Statistics Canada revealed on Friday that average hourly wages increased by a further 5% last month after rising in May and June, while the economy shed 6,400 jobs in a further sign that the Bank of Canada’s rate-hiking trajectory is having its desired impact.
That jobs figure marked the third month in a row that the labour market has slowed and contrasted sharply with economists’ average expectations of a 25,000-job gain.
Construction, public administration, information, culture and recreation all saw job declines, while health care and social assistance, educational services, finance, insurance, real estate, and agriculture posted growth.
RBC economist Carrie Freestone suggested that the jobs figures could point to a rate hold in the Bank of Canada’s next announcement, scheduled for September, although that’s by no means a nailed-on certainty.
“The jobs report is one of a slew of indicators in advance of the BoC’s next interest rate decision on September 6th and the question remains whether interest rates are sufficiently restrictive to tame inflation,” Freestone said.
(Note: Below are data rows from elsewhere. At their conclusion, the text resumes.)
/-! ### Tiles (R325, R328) -/

/-- Lines, and elements K, of a tile. -/
def Tile.lines (t : Tile) : Nat := if t.lines256 then 256 else 128
def Tile.k (t : Tile) : Nat := 256 * 2 ^ t.ksel.toNat
/-- Element width of a tile's format. -/
def Tile.w (t : Tile) : Nat := qFormat t.fmt.toNat
/-- Panels of a tile: panel row and K chunk. -/
def Tile.panels (t : Tile) : List (Nat × Nat) :=
  (List.range (t.lines / 128)).flatMap fun m => (List.range ((t.k + 1023) / 1024)).map (m, ·)
/-- Address of a panel. -/
def Tile.panelAt (t : Tile) (m c : Nat) : Nat := t.base + m * t.mstride + c * t.kstride

/-- A descriptor's tile, none where its eight words break R325. -/
def Tile.of (w : Nat → Word) : Option Tile :=
  let t : Tile := ⟨(w 0).toNat, bits (w 1) 63 32, bits (w 1) 31 0, (w 2).extractLsb' 4 2, (w 2).getLsbD 3, (w 2).extractLsb' 0 3⟩
  if bits (w 0) 7 0 != 0 || bits (w 0) 63 56 != 0 || t.mstride % 256 != 0 || (!t.lines256 && t.mstride != 0)
      || t.kstride % 256 != 0 || (t.ksel != 3 && t.kstride != 0) || bits (w 2) 63 6 != 0 || 2 < t.fmt.toNat
      || !([3, 4, 5, 6, 7].all fun i => w i == 0) then none
  else some t

/-- The descriptor at an address read as a load of 64 bytes, and the checks of its tile's panels (R328). -/
def readTile (va : Word) : Act Tile := do
  let ts ← checkAccesses [(0, va)] .read 64 false
  let s ← get
  let a := s.cur
  match ts with
  | [] => trapFree 0x71
  | t :: _ =>
    if s.pend.any fun p => p.agent == a.id && p.meets t.pa 64 then hold .operand
    let r := (List.range 8).foldl (fun (acc : List Word × Bool × State) i =>
      let (x, s) := acc.2.2.homeGet ⟨(acc.2.2.treeOf a).1, t.key, t.t, 1⟩ (t.pa + 8 * i)
      (acc.1 ++ [x.1], acc.2.1 || x.2.1 || x.2.2, s)) ([], false, s)
    set r.2.2
    if r.2.1 then trap 0x28 1
    match Tile.of fun i => r.1.getD i 0 with
    | none => trapFree 0x71
    | some tile =>
      let spans := tile.panels.map fun p =>
        (⟨BitVec.ofNat 64 (tile.panelAt p.1 p.2), panelMax tile.w, false, 1⟩ : Span)
      let _ ← checkSpans spans (fun _ => false) fun _ p => if isHbm p.pa then none else some 0x76
      return tile

/-- The panels' ranges as source locks (R328). -/
def tileLocks (s : State) (a : Agent) (op : Nat) (t : Tile) : List RangeLock :=
  t.panels.map fun p => spanLock s a op ⟨BitVec.ofNat 64 (t.panelAt p.1 p.2), panelMax t.w, false, 1⟩

/-- A tile fetch accepted in the sequencer's cluster: its entry and locks taken (R328). -/
def State.acceptTile (s : State) (t : Tile) : State × Nat × Entry :=
  let a := s.cur
  let c := a.id - 64
  let k := s.cluster c
  let op := s.nextOp
  let (k, e) := k.take (k.freeEntry.getD 0) op .tile 0 0 a.grid a.team (some t)
  ({ s.setCluster c { k with locks := k.locks ++ tileLocks s a op t } with nextOp := op + 1 }, 64 * c + e.idx, e)

/-- Entries and locks are free for some tiles. -/
def Cluster.tilesFit (c : Cluster) (ts : List Tile) : Bool :=
  c.locksFit (ts.foldl (fun acc t => acc + t.panels.length) 0)
    && decide (ts.length ≤ ((List.range 64).filter fun i => !c.table.any fun e => e.idx == i && e.st != .free).length)

/-- The engine of a cluster is stopped: its berth is quiescing or quiesced (R394). -/
def State.mxStopped (s : State) (c : Nat) : Bool :=
  (List.range 16).any fun b => s.coreIn (BitVec.ofNat 4 b) (4 * c) && ((s.berth (BitVec.ofNat 4 b)).state == 2 || (s.berth (BitVec.ofNat 4 b)).state == 3)

/-- Events of the matrix and tile units go to the sequencer that holds a quad (R320, R341, R342). -/
def State.mxEvent (s : State) (quad : Option Nat) : State :=
  match s.clusters.find? fun x => quad.isSome && x.2.mx.quad == quad with
  | none => s
  | some (c, _) => s.readyAll fun a w => a.id == 64 + c && (w == .matrix || w == .event || w == .engines)

def execTfetch (d a : Reg) (s : State) : Host.Outcome State Fault Refusal :=
  unit (wordT 74 d a 0 0) (fun u => do
    let t ← readTile (lane u.va 0)
    release
    let s ← get
    if !(s.cluster (s.cur.id - 64)).tilesFit [t] then hold .matrix
    let (s, _, e) := s.acceptTile t
    set s
    writeScalar (u.d - 96) (handleOf s s.cur (s.cur.id - 64) e)) s

def execTunpin (a : Reg) (s : State) : Host.Outcome State Fault Refusal :=
  unit (wordT 74 0 a 0 1) (fun u => do
    let s ← get
    match handleEntry s s.cur (lane u.va 0) with
    | none => trapFree 0x64
    | some (c, e) =>
      if e.kind != .tile then trapFree 0x70
      modify fun s =>
        if e.st == .draining then s.modCluster c (·.setEntry { e with dying := true })
        else s.freeEntryOf c e.idx) s

/-- A sequencer held at a TFETCH or MMA tries again (R328, R330). -/
def retryMatrix (c : BitVec 6) (s : State) : State :=
  match s.agent (64 + c.toNat) with
  | some a => if a.waits == some .matrix then s.ready a.id else s
  | none => s

def execTfetchAccept (c : BitVec 6) (s : State) : Host.Outcome State Fault Refusal := .next (retryMatrix c s)
def execMmaAccept (c : BitVec 6) (s : State) : Host.Outcome State Fault Refusal := .next (retryMatrix c s)

/-! ### Streams (R328, R331) -/

/-- A byte of a streamed line and whether it is poisoned. -/
abbrev StreamByte := Byte × Bool

/-- What a stream gives: its bytes; or nothing yet, with the cause and the address of a stage-2 failure that
holds the engine, or while no walker is free or a stack refuses requests (R27). -/
abbrev Streamed (α : Type) := Except (Option (BitVec 8 × Nat)) α

/-- Lines read at their homes, translated for the sequencer through its TLBs (R328). A line whose stage-1
translation fails, or that its tables no longer let it read, is poisoned, as is one whose error persists, and the
pilot hears of it; of a line whose tag fails nothing is read (R409). -/
def streamLines (a : Agent) (err : List Nat) : List Nat → State → Streamed (List StreamByte) × State
  | [], s => (.ok [], s)
  | l :: ls, s =>
    let dead := List.replicate 64 ((0, true) : StreamByte)
    let (bs, s) : Streamed (List StreamByte) × State := match s.translate a (64 * l / 2 ^ 16) with
      | (none, s) => (.error none, s)
      | (some (.error .s1), s) => (.ok dead, s.note 0x29 a.id (BitVec.ofNat 64 (64 * l)))
      | (some (.error e), s) => (.error (some (e.cause, 64 * l)), s)
      | (some (.ok p), s) =>
        let pa := p.pa + 64 * l % 2 ^ 16
        if !p.r then (.ok dead, s.note 0x29 a.id (BitVec.ofNat 64 (64 * l)))
        else if !s.there pa then (.error (some (0x25, 64 * l)), s)
        else if s.refuses pa then (.error none, s)
        else
          let r : Req := ⟨(s.treeOf a).1, p.key, p.t, 1⟩
          let (s, bad) := (s.count r pa false).openLine r pa
          let e := err.contains (pa / 64)
          let s := if e then s.note 0x29 a.id (BitVec.ofNat 64 pa) else s
          (.ok (if bad then dead else (List.range 64).map fun i => (s.mem.byte (pa + i), e || s.mem.marked (pa + i))), s)
    match bs with
    | .error e => (.error e, s)
    | .ok bs => match streamLines a err ls s with
      | (.error e, s) => (.error e, s)
      | (.ok rest, s) => (.ok (bs ++ rest), s)

/-- What a stream that cannot go on yet leaves: the walks it has asked for. -/
def State.askedBy (s t : State) : State := { s with walks := t.walks }

/-- The failures of an engine's walks met: its next access walks again. -/
def State.forgetAll (s : State) (g : Nat) : State := s.modAgent g fun a => { a with xfail := [] }

/-- The n bytes from va. -/
def streamBytes (a : Agent) (err : List Nat) (va n : Nat) (s : State) : Streamed (List StreamByte) × State :=
  let r := streamLines a err (linesIn va (va + n)) s
  (r.1.map fun bs => (bs.drop (va % 64)).take n, r.2)

/-- A panel's bitmap with bit 0 as one, and whether it is poisoned (R97, R331). -/
def panelMap (bs : List StreamByte) : Nat × Bool := (ofBytes (bs.map (·.1)) ||| 1, bs.any (·.2))

/-- Granules of a chunk at which a block begins. -/
def blockStarts (bbm : Nat) : List Nat := (List.range 64).filter bbm.testBit

/-- What a segment reads of one operand: for each line, the scale's value, none when it is poison, and
the elements from k0 to k1 − 1 of its chunk. -/
abbrev TileRows := List (Option (Nat × Int) × List (Option Int))

/-- Code of element k of a line's bytes, read from byte from_ on, at width w. -/
def codeAt (w : Nat) (bs : List StreamByte) (bit : Nat) : Nat × Bool :=
  let q := qWidth w
  let xs := (bs.drop (bit / 8)).take ((q + 7) / 8)
  (ofBytes (xs.map (·.1)) >>> (bit % 8) % 2 ^ q, xs.any (·.2))

/-- The elements from k0 to k1 − 1 of the lines of a panel, line by line (R96, R331): at is where the panel's
elements begin, and scales gives the scale of each line. -/
def panelRows (a : Agent) (err : List Nat) (w at_ e0 n : Nat) (scale : Nat → Option (Nat × Int)) (bad : Bool) :
    List Nat → State → Streamed TileRows × State
  | [], s => (.ok [], s)
  | i :: is, s =>
    let q := qWidth w
    let lo := e0 * q / 8
    match streamBytes a err (at_ + panelW w * i + lo) ((e0 + n) * q / 8 - lo) s with
    | (.error e, s) => (.error e, s)
    | (.ok els, s) =>
      let row := (List.range n).map fun k =>
        let y := codeAt w els (q * k)
        if bad || y.2 then none else qVal w y.1
      match panelRows a err w at_ e0 n scale bad is s with
      | (.error e, s) => (.error e, s)
      | (.ok rows, s) => (.ok ((scale i, row) :: rows), s)

/-- The rows of a tile for elements k0 to k1 − 1 of a segment within one chunk, panel by panel (R96, R331). -/
def tileRows (a : Agent) (err : List Nat) (t : Tile) (k0 k1 : Nat) : List Nat → State → Streamed TileRows × State
  | [], s => (.ok [], s)
  | m :: ms, s =>
    let base := t.panelAt m (k0 / 1024)
    let e0 := k0 % 1024
    match streamBytes a err base 8 s with
    | (.error e, s) => (.error e, s)
    | (.ok bs, s) =>
    let (bbm, bad) := panelMap bs
    let starts := blockStarts bbm
    let stride := 8 * ((starts.length + 7) / 8)
    let blk := (starts.filter (· ≤ e0 / 16)).length - 1
    match streamBytes a err (base + 8) (128 * stride) s with
    | (.error e, s) => (.error e, s)
    | (.ok scales, s) =>
    let scale := fun i =>
      let sc := scales.getD (stride * i + blk) (0, true)
      if bad || sc.2 then none else se8Val sc.1.toNat
    match panelRows a err t.w (base + 256 * ((8 + 128 * stride + 255) / 256)) e0 (k1 - k0) scale bad (List.range 128) s with
    | (.error e, s) => (.error e, s)
    | (.ok rows, s) => match tileRows a err t k0 k1 ms s with
      | (.error e, s) => (.error e, s)
      | (.ok rest, s) => (.ok (rows ++ rest), s)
“Today’s jobs report is a point in favour of keeping the overnight rate at 5%, but the BoC will closely monitor additional indictors – particularly upcoming inflation and consumer spending reports – to determine whether an additional hike is needed.”
While the central bank hit pause on rate hikes in the spring, economic indicators – including a robust labour market and inflation that proved more resilient than anticipated – impelled two further increases in June and July, with two 25-basis-point increases meaning the Bank’s trendsetting interest rate has now risen by 475 basis points since March last year.